» EXERCISE PROMPT:
Only one stretch of the data below should be repeated: the lines from the line containing "def keyF : List" through the line containing "defaultConfig with regCommand", inclusive, exactly as they are.

» GIVEN DATA:

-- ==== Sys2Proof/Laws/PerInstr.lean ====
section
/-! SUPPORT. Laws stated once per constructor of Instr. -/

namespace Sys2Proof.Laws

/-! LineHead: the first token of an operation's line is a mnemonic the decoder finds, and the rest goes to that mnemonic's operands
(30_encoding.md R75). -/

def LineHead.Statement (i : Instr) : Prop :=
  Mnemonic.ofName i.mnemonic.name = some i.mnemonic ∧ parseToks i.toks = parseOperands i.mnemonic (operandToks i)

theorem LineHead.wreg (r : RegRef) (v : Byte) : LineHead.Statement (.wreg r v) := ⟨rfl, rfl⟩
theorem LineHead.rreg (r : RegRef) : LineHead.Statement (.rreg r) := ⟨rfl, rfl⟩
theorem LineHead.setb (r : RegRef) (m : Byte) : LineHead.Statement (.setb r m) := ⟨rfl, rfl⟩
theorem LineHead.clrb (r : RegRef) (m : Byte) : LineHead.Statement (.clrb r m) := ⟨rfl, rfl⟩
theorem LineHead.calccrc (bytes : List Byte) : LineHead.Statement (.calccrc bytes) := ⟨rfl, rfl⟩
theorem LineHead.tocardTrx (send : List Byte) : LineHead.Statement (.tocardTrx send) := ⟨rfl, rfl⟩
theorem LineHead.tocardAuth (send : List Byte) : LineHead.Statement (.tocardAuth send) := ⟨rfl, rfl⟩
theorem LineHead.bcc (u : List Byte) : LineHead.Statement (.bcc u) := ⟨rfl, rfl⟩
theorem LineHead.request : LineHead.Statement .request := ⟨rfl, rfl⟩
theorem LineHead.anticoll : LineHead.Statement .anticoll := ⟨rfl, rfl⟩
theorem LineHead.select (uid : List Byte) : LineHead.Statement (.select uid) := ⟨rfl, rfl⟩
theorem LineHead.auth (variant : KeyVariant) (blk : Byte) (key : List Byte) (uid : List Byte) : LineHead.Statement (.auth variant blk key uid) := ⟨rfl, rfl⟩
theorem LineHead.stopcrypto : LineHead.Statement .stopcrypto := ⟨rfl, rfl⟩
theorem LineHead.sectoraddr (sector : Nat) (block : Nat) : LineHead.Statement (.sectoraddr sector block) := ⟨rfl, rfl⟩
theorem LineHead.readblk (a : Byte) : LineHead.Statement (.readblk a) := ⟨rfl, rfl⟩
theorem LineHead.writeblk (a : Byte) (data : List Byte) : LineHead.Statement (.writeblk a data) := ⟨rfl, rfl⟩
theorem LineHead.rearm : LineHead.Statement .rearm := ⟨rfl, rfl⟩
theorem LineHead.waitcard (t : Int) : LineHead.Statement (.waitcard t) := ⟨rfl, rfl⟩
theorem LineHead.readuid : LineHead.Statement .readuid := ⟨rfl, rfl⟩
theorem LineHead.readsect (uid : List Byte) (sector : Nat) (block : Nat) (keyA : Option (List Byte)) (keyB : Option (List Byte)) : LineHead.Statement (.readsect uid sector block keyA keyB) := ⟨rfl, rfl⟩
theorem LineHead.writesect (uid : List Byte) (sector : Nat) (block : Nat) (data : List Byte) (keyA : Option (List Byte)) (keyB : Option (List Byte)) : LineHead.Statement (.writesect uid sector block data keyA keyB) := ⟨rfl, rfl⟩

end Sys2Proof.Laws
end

* * *

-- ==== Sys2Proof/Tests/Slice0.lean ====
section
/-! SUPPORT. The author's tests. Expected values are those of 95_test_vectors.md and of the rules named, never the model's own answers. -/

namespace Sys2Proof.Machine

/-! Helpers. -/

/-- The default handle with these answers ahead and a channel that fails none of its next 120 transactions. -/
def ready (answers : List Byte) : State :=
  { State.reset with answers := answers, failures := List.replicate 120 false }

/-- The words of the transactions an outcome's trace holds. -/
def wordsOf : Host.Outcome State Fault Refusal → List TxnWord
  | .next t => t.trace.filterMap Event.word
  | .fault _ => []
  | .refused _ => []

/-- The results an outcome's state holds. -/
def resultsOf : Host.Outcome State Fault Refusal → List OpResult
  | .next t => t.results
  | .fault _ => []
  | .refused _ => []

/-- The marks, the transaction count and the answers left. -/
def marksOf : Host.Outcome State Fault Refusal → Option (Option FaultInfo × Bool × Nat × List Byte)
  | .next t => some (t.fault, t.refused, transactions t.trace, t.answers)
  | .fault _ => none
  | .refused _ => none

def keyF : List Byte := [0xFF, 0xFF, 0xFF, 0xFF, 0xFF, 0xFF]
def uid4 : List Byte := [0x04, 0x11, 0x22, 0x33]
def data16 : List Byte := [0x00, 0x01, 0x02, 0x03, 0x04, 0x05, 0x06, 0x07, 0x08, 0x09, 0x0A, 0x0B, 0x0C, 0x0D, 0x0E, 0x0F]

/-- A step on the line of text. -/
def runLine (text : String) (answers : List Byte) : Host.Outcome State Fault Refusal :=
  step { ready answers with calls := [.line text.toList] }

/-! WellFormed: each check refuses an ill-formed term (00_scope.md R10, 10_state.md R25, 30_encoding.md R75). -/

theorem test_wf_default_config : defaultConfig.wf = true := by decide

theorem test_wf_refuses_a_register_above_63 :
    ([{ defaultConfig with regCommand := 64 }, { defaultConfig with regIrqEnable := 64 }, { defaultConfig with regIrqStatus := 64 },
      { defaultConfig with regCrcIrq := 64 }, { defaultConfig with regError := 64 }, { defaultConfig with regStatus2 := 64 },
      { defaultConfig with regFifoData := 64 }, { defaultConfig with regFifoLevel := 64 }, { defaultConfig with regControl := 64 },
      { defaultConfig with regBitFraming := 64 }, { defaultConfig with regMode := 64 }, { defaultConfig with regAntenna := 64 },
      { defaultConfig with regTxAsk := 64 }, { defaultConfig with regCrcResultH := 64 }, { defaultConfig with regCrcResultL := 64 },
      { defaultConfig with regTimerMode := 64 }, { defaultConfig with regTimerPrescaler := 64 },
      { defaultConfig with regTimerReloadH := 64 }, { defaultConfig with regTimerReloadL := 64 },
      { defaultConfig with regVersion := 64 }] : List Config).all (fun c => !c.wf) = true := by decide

* * *

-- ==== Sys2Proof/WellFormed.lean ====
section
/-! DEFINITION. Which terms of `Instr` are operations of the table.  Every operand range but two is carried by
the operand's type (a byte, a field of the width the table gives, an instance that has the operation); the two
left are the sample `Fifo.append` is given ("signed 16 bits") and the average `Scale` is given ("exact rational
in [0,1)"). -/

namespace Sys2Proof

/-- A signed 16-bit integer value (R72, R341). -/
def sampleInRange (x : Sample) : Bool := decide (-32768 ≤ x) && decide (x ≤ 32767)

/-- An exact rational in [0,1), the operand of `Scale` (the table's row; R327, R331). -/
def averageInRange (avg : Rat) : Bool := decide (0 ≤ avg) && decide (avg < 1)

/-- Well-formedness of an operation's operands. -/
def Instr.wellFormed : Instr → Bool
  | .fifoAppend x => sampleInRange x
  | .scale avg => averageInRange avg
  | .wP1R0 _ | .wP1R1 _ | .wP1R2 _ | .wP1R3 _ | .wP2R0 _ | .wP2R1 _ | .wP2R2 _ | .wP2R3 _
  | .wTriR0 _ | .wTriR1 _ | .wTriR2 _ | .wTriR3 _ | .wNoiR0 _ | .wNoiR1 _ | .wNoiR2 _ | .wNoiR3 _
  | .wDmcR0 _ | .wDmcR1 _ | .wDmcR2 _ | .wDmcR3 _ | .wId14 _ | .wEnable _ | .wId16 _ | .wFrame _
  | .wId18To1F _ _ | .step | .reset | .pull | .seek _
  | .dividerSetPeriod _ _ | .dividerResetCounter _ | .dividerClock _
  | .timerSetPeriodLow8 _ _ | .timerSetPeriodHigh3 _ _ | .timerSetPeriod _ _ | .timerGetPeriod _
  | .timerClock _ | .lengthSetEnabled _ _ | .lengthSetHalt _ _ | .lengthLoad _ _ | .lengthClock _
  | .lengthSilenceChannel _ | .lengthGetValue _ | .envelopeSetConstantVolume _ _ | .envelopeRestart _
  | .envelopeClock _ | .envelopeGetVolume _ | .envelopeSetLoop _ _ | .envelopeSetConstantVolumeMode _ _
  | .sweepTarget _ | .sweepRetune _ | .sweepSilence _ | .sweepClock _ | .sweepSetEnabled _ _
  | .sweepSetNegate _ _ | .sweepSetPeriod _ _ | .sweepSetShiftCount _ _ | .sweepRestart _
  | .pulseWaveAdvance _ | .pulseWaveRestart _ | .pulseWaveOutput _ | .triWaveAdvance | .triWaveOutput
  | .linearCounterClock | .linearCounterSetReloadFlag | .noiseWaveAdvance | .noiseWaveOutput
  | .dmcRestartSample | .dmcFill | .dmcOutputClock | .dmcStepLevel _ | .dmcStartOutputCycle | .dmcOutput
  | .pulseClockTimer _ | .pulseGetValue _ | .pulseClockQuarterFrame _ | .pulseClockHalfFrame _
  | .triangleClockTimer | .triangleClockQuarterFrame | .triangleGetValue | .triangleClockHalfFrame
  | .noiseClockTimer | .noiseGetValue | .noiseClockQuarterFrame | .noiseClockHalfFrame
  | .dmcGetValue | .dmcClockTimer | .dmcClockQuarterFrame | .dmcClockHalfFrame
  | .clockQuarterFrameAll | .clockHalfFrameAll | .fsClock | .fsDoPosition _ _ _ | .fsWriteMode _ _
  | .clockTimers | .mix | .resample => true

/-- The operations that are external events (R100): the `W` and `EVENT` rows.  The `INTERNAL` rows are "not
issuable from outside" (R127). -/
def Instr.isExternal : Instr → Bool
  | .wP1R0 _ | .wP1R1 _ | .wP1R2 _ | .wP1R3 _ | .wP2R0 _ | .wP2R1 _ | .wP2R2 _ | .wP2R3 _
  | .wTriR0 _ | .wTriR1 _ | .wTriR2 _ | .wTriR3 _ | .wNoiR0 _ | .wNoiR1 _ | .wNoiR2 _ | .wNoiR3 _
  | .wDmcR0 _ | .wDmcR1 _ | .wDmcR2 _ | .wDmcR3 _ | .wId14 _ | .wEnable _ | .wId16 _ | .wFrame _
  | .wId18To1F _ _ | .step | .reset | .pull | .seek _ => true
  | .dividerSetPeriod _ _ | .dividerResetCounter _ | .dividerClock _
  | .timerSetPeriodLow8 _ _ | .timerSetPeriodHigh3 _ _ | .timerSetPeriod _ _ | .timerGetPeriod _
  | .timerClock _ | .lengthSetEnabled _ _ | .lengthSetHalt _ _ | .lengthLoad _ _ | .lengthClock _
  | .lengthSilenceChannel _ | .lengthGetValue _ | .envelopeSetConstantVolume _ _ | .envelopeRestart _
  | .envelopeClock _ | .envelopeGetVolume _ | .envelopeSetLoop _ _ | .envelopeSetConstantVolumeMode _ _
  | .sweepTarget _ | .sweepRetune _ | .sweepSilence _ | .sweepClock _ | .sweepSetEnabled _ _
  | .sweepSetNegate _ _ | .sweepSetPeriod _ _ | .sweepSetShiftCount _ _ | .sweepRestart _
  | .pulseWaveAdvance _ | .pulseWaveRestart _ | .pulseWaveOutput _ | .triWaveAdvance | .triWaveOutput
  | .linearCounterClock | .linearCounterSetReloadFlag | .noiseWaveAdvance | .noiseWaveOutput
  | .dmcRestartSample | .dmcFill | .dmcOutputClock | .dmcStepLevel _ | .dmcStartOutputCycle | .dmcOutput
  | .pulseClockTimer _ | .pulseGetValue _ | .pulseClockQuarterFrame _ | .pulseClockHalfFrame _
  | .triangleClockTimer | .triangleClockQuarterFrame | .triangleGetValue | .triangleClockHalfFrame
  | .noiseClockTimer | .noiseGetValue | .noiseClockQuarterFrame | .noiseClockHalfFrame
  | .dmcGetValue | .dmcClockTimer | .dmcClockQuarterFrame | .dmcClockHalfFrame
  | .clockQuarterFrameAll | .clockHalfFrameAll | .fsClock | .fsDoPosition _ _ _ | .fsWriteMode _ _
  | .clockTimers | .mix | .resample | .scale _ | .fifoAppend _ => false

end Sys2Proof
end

» ANSWER FOR THE TASK:
def keyF : List Byte := [0xFF, 0xFF, 0xFF, 0xFF, 0xFF, 0xFF]
def uid4 : List Byte := [0x04, 0x11, 0x22, 0x33]
def data16 : List Byte := [0x00, 0x01, 0x02, 0x03, 0x04, 0x05, 0x06, 0x07, 0x08, 0x09, 0x0A, 0x0B, 0x0C, 0x0D, 0x0E, 0x0F]

/-- A step on the line of text. -/
def runLine (text : String) (answers : List Byte) : Host.Outcome State Fault Refusal :=
  step { ready answers with calls := [.line text.toList] }

/-! WellFormed: each check refuses an ill-formed term (00_scope.md R10, 10_state.md R25, 30_encoding.md R75). -/

theorem test_wf_default_config : defaultConfig.wf = true := by decide

theorem test_wf_refuses_a_register_above_63 :
    ([{ defaultConfig with regCommand := 64 }, { defaultConfig with regIrqEnable := 64 }, { defaultConfig with regIrqStatus := 64 },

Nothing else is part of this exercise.